Introduction of a new publication service providing a way to search an excerpt through the content of a publication.
Being able to search through a publication’s content is a useful feature, often expected by end users. We can offer a unified API for the wide variety of publication formats supported by Readium to make it easy for reading apps to implement such feature.
To ensure interoperability, this new Search Service will use the Locator model.

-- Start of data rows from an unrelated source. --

/-- Settles O24: the one spelling of `Halt`, the flag no step and no operation but `reset()` clears, and the step that
executes it again. -/
theorem haltFollowsItsRule : Obligations.HaltFollowsItsRule :=
  ⟨rfl, fun _ _ _ => eq_of_decode_halt, haltIsTerminal, fun _ => ⟨rfl, rfl, step_pending_halt⟩⟩

end Sys2Proof.Machine
end

section
/-! SUPPORT. 60_exceptions.md sections 3 and 4: everything a tick, a `run()` and a host operation can come to, said
once (R160, R163, R169, R181). -/

namespace Sys2Proof.Machine

/-! ## A tick -/

/-- Everything a tick that answers a next state can be (R160): the pending instruction executed again, or a decode,
executed or faulted. -/
theorem tick_next_inv {s u : State} (htick : tick s = .next u) :
    (∃ i, s.pending = true ∧ s.cur = some i ∧ exec i s = .next u) ∨
    (∃ i t, s.pending = false ∧ decodeStep s = .ok i t ∧ exec i (t.setCur (some i)) = .next u) ∨
    ∃ trap t, s.pending = false ∧ decodeStep s = .raise trap t ∧ u = takeFault (some s.pc) trap t := by
  cases hp : s.pending with
  | true =>
    cases hc : s.cur with
    | some i => exact .inl ⟨i, rfl, rfl, (tick_pending hp hc).symm.trans htick⟩
    | none => simp [tick, hp, hc] at htick
  | false =>
    cases hd : decodeStep s with
    | ok i t => exact .inr (.inl ⟨i, t, rfl, rfl, (tick_decode hp hd).symm.trans htick⟩)
    | raise trap t =>
      rw [tick_raise hp hd] at htick
      cases htick
      exact .inr (.inr ⟨trap, t, rfl, rfl, rfl⟩)

/-- A tick that does not fault leaves the instruction it executed in `cur` (R160). -/
theorem tick_cur {s u : State} (htick : tick s = .next u) (hf : u.fault = none) : u.cur.isSome = true := by
  rcases tick_next_inv htick with ⟨i, -, hc, hexec⟩ | ⟨i, t, -, -, hexec⟩ | ⟨trap, t, -, -, rfl⟩
  · rw [(writtenBy_of_exec hexec).cur, hc]; rfl
  · rw [(writtenBy_of_exec hexec).cur]; rfl
  · cases hf

/-- A step that does not fault leaves an instruction in `cur` (R160). -/
theorem step_cur {s t : State} (hstep : step s = .next t) (hf : t.fault = none) : t.cur.isSome = true := by
  obtain ⟨-, u, htick, hend⟩ := step_next_inv hstep
  obtain ⟨-, -, -, -, -, -, -, -, hcur, hfault⟩ := endPass_frame hend
  rw [hcur]
  exact tick_cur htick (hfault.symm.trans hf)

/-- A step that enters the fault state returns nothing (R150). -/
theorem step_faults_ret {s t : State} (hstep : step s = .next t) (hf : t.fault ≠ none) : t.ret = none := by
  obtain ⟨-, u, -, hend⟩ := step_next_inv hstep
  rcases endPass_cases hend with ⟨-, rfl⟩ | ⟨hu, -, rfl⟩ | ⟨hu, -, -, rfl⟩ | ⟨v, hu, -, -, -, -, rfl⟩ |
    ⟨hu, -, -, -, rfl⟩
  · rfl
  all_goals exact absurd hu hf

/-- A pending instruction is executed again (R160). -/
theorem step_pending {s : State} {i : Instr} (hf : s.fault = none) (hp : s.pending = true) (hc : s.cur = some i) :
    step s = afterTick (exec i s) := by
  rw [step_eq hf, tick_pending hp hc]

/-! ## A `run()` -/

section
variable {s t : State}

/-- The loop goes on after a tick that raised no flag (R163). -/
theorem runFor_of_running (hstep : step s = .next t) (hf : t.fault = none) (hr : t.ret = none) (n : Nat) :
    runFor (n + 1) s = runFor n t := by
  simp only [runFor, hstep, hf, hr]

theorem runFor_of_returned {i : Interrupt} (hstep : step s = .next t) (hf : t.fault = none) (hr : t.ret = some i)
    (n : Nat) : runFor (n + 1) s = (.interrupt i, t) := by
  simp only [runFor, hstep, hf, hr]

/-- A tick that faults ends `run()` without a result (R150). -/
theorem runFor_of_faulted (hstep : step s = .next t) (hf : t.fault ≠ none) (n : Nat) :
    runFor (n + 1) s = (.noResult, t) := by
  obtain ⟨r, hr⟩ := Option.ne_none_iff_exists'.mp hf
  simp only [runFor, hstep, hr]

theorem runFor_of_stuck (hstep : ∀ t, step s ≠ .next t) (n : Nat) : runFor (n + 1) s = (.noResult, s) := by
  cases h : step s with
  | next t => exact absurd h (hstep t)
  | fault r => simp only [runFor, h]
  | refused r => simp only [runFor, h]

end

/-- What a step can mean for a `run()` (R163): the loop goes on, it returns, the step faults, or there is none. -/
theorem step_outcome (s : State) :
    (∃ t, step s = .next t ∧ t.fault = none ∧ t.ret = none) ∨
    (∃ t i, step s = .next t ∧ t.fault = none ∧ t.ret = some i) ∨
    (∃ t, step s = .next t ∧ t.fault ≠ none) ∨ ∀ t, step s ≠ .next t := by
  by_cases hstep : ∃ t, step s = .next t
  · obtain ⟨t, hstep⟩ := hstep
    by_cases hf : t.fault = none
    · cases hr : t.ret with
      | none => exact .inl ⟨t, hstep, hf, hr⟩
      | some i => exact .inr (.inl ⟨t, i, hstep, hf, hr⟩)
    · exact .inr (.inr (.inl ⟨t, hstep, hf⟩))
  · exact .inr (.inr (.inr (not_exists.mp hstep)))

/-- Everything a `run()` followed for some ticks can come to, by its last step (R163): it goes on, it returned an
interrupt, or it ended without a result. -/
inductive RunEnd : HostReply → State → Prop where
  | running {u t : State} (hstep : step u = .next t) (hf : t.fault = none) (hr : t.ret = none) : RunEnd .running t
  | returned {u t : State} {i : Interrupt} (hstep : step u = .next t) (hf : t.fault = none) (hr : t.ret = some i) :
      RunEnd (.interrupt i) t
  | faulted {u t : State} (hstep : step u = .next t) (hf : t.fault ≠ none) : RunEnd .noResult t
  | stuck {t : State} (hstep : ∀ v, step t ≠ .next v) : RunEnd .noResult t

theorem runFor_one_end (s : State) : RunEnd (runFor 1 s).1 (runFor 1 s).2 := by
  rcases step_outcome s with ⟨t, hstep, hf, hr⟩ | ⟨t, i, hstep, hf, hr⟩ | ⟨t, hstep, hf⟩ | hstep
  · rw [runFor_of_running hstep hf hr]
    exact .running hstep hf hr
  · rw [runFor_of_returned hstep hf hr]
    exact .returned hstep hf hr
  · rw [runFor_of_faulted hstep hf]
    exact .faulted hstep hf
  · rw [runFor_of_stuck hstep]
    exact .stuck hstep

/-- Followed on while it is executing, a `run()` goes on from where it is. -/
theorem runFor_add {n : Nat} {s : State} (h : (runFor n s).1 = .running) (k : Nat) :
    runFor (n + k) s = runFor k (runFor n s).2 := by
  induction n generalizing s with
  | zero => rw [Nat.zero_add]; rfl
  | succ n ih =>
    rcases step_outcome s with ⟨t, hstep, hf, hr⟩ | ⟨t, i, hstep, hf, hr⟩ | ⟨t, hstep, hf⟩ | hstep
    · rw [runFor_of_running hstep hf hr] at h ⊢
      rw [Nat.succ_add, runFor_of_running hstep hf hr]
      exact ih h
    · rw [runFor_of_returned hstep hf hr] at h; cases h
    · rw [runFor_of_faulted hstep hf] at h; cases h
    · rw [runFor_of_stuck hstep] at h; cases h

theorem runFor_end (n : Nat) (s : State) : RunEnd (runFor (n + 1) s).1 (runFor (n + 1) s).2 := by
  induction n with
  | zero => exact runFor_one_end s
  | succ n ih =>
    by_cases hrun : (runFor (n + 1) s).1 = .running
    · rw [runFor_add hrun]
      exact runFor_one_end _
    · rw [runFor_more hrun]
      exact ih

/-! ## A host operation -/

theorem hostOp_busy {s : State} {op : HostOp} (hi : s.inRun = true) (hop : op ≠ .run) (n : Nat) :
    hostOp n op s = (.running, s) := by
  obtain ⟨-, -, hf⟩ := inRun_iff.mp hi
  rw [hostOp_healthy hf]
  cases op with
  | run => exact absurd rfl hop
  | reset | setInput v | peek a | poke a v => exact betweenRuns_busy hi _

theorem hostOp_run {s : State} (hf : s.fault = none) (n : Nat) : hostOp n .run s = runFor (n + 1) s :=
  hostOp_healthy hf n .run

/-- The state of `peek` and `poke` at an address that is none (R167, R168). -/
def State.badHostAddress (s : State) (a : Nat) : State :=
  takeFault none { cause := .badAddress, info := a } s

section
variable {s : State} (hf : s.fault = none) (hi : s.inRun = false)
include hf hi

theorem hostOp_setInput_idle (v : Word) (n : Nat) : hostOp n (.setInput v) s = (.done, s.setInReg (some v)) := by
  rw [hostOp_healthy hf, hostOpHealthy, betweenRuns_idle hi]

theorem hostOp_peek_illegal {a : Nat} (ha : s.cfg.memLimit ≤ a) (n : Nat) :
    hostOp n (.peek a) s = (.noResult, s.badHostAddress a) := by
  rw [hostOp_healthy hf, hostOpHealthy, betweenRuns_idle hi, peekState, memRead_raise ha, State.badHostAddress]

theorem hostOp_poke_illegal {a : Nat} (ha : s.cfg.memLimit ≤ a) (v : Word) (n : Nat) :
    hostOp n (.poke a v) s = (.noResult, s.badHostAddress a) := by
  rw [hostOp_healthy hf, hostOpHealthy, betweenRuns_idle hi, pokeState, memWrite_raise ha, State.badHostAddress]

end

This means that a mobile or desktop app could – with the same code – display a search interface for a remote Web Publication, if the Publication Server implements the proper Search Web Service.
Search can be implemented in many different ways, so being able to switch implementations without touching the UX layer would be valuable. For example, a reading app might want to use a full-text search database to improve search performance and search across multiple publications in the user bookshelf.
To begin a search interaction, call Publication::search()
with a text query. It returns a search iterator which can be used to crawl through Locator
occurrences, with next()
.
let searchIterator: SearchIterator = await publication.search("orange")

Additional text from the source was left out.